- _Instructions for the task_
Word for word, transcribe the data below from the line with "z.faulty f = true" to the line with "(c.stage ≠ .accepted", keeping both of those lines.

- _Available records_
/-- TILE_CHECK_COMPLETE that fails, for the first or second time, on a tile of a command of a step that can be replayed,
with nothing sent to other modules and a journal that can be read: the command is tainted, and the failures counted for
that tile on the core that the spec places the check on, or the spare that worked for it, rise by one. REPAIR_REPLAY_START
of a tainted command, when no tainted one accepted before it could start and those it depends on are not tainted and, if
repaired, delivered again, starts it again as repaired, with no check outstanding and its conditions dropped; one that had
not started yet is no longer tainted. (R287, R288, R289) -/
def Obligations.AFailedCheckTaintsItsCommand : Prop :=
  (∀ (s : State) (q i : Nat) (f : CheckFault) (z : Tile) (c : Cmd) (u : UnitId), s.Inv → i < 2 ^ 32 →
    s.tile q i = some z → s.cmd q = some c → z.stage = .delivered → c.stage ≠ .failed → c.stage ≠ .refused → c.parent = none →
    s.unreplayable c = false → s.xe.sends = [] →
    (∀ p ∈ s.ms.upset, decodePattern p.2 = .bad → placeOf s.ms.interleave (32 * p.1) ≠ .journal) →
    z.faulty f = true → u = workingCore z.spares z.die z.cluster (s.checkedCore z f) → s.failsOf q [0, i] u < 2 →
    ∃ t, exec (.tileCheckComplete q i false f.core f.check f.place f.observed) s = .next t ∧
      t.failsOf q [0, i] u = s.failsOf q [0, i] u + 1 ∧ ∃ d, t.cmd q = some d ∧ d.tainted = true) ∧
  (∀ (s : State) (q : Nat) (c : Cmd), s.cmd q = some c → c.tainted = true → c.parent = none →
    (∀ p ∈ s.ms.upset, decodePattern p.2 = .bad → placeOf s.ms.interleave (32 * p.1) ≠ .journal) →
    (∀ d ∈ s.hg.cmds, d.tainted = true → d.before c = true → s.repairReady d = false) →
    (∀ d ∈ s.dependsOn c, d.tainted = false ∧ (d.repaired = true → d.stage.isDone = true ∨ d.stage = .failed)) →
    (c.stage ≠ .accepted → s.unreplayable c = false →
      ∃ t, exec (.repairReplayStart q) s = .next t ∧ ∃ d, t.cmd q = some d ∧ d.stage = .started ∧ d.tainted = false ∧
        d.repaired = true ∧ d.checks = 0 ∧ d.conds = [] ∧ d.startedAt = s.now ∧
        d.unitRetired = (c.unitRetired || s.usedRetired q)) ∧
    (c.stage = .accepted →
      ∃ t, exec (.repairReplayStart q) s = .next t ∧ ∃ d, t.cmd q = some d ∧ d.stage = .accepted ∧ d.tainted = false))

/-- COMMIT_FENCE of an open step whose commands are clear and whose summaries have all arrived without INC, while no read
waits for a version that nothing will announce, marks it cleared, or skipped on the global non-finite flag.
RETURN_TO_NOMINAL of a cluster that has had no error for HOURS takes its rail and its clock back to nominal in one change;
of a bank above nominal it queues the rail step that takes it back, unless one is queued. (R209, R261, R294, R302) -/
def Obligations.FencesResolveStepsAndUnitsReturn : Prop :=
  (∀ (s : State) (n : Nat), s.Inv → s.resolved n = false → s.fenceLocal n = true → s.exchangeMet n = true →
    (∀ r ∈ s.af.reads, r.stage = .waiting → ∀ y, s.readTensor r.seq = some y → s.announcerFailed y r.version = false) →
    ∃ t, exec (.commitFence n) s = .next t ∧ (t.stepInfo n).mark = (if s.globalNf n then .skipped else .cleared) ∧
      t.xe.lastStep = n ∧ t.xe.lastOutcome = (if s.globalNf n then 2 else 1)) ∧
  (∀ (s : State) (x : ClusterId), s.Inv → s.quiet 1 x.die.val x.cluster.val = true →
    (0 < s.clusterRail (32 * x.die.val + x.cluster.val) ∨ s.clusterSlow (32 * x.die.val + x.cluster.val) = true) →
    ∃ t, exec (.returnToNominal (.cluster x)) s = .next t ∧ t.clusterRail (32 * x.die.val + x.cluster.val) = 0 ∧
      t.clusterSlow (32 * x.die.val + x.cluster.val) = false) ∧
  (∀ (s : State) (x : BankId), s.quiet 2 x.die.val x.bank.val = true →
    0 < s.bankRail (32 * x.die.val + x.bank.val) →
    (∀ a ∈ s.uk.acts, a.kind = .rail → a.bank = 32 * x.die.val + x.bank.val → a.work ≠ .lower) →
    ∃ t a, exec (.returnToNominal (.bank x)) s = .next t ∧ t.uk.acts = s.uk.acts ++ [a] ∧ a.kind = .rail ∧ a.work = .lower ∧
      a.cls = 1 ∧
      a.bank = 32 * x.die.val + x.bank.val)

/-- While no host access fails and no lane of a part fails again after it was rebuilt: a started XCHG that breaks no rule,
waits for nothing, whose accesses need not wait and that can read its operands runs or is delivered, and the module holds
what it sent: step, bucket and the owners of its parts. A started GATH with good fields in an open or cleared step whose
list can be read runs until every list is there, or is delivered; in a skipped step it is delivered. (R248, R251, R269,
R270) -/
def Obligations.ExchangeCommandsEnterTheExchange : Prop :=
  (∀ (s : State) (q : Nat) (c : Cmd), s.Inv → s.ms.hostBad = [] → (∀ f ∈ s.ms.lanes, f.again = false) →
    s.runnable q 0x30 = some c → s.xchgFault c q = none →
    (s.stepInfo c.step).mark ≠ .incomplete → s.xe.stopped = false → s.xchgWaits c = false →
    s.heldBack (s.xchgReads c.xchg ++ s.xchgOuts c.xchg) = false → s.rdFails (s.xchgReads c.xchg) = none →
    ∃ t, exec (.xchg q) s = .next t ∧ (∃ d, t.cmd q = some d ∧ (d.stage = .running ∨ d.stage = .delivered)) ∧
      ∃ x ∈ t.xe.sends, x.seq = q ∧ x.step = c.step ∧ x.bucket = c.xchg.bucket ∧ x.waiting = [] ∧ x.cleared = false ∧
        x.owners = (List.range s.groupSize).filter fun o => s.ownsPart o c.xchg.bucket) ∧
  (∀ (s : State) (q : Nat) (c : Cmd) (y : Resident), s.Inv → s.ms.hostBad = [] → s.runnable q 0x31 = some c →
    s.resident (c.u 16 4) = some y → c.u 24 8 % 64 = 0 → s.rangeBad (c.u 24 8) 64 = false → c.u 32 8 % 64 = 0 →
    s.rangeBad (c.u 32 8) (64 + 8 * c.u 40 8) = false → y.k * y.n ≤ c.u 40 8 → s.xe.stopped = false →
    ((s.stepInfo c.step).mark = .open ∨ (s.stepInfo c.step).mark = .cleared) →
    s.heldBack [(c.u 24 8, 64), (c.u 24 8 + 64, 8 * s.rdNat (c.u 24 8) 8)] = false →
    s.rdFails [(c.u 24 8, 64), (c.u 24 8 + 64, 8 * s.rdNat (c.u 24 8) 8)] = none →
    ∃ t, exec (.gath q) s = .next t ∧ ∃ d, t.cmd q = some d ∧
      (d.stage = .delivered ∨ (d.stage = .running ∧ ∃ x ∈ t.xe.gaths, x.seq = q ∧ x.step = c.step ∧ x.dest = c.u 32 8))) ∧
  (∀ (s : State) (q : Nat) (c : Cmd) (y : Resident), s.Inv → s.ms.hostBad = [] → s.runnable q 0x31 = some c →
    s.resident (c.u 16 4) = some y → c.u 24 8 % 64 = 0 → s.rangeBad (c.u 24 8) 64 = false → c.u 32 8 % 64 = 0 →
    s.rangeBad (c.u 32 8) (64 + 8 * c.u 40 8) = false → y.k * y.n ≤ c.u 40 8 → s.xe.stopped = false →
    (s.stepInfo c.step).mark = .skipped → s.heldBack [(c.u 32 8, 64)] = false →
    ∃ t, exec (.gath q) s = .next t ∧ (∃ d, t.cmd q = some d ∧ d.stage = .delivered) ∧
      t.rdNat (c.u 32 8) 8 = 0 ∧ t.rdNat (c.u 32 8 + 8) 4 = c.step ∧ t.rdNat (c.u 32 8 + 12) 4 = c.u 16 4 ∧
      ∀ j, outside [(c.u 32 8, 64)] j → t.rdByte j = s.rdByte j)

- _Answer for this exercise_
    z.faulty f = true → u = workingCore z.spares z.die z.cluster (s.checkedCore z f) → s.failsOf q [0, i] u < 2 →
    ∃ t, exec (.tileCheckComplete q i false f.core f.check f.place f.observed) s = .next t ∧
      t.failsOf q [0, i] u = s.failsOf q [0, i] u + 1 ∧ ∃ d, t.cmd q = some d ∧ d.tainted = true) ∧
  (∀ (s : State) (q : Nat) (c : Cmd), s.cmd q = some c → c.tainted = true → c.parent = none →
    (∀ p ∈ s.ms.upset, decodePattern p.2 = .bad → placeOf s.ms.interleave (32 * p.1) ≠ .journal) →
    (∀ d ∈ s.hg.cmds, d.tainted = true → d.before c = true → s.repairReady d = false) →
    (∀ d ∈ s.dependsOn c, d.tainted = false ∧ (d.repaired = true → d.stage.isDone = true ∨ d.stage = .failed)) →
    (c.stage ≠ .accepted → s.unreplayable c = false →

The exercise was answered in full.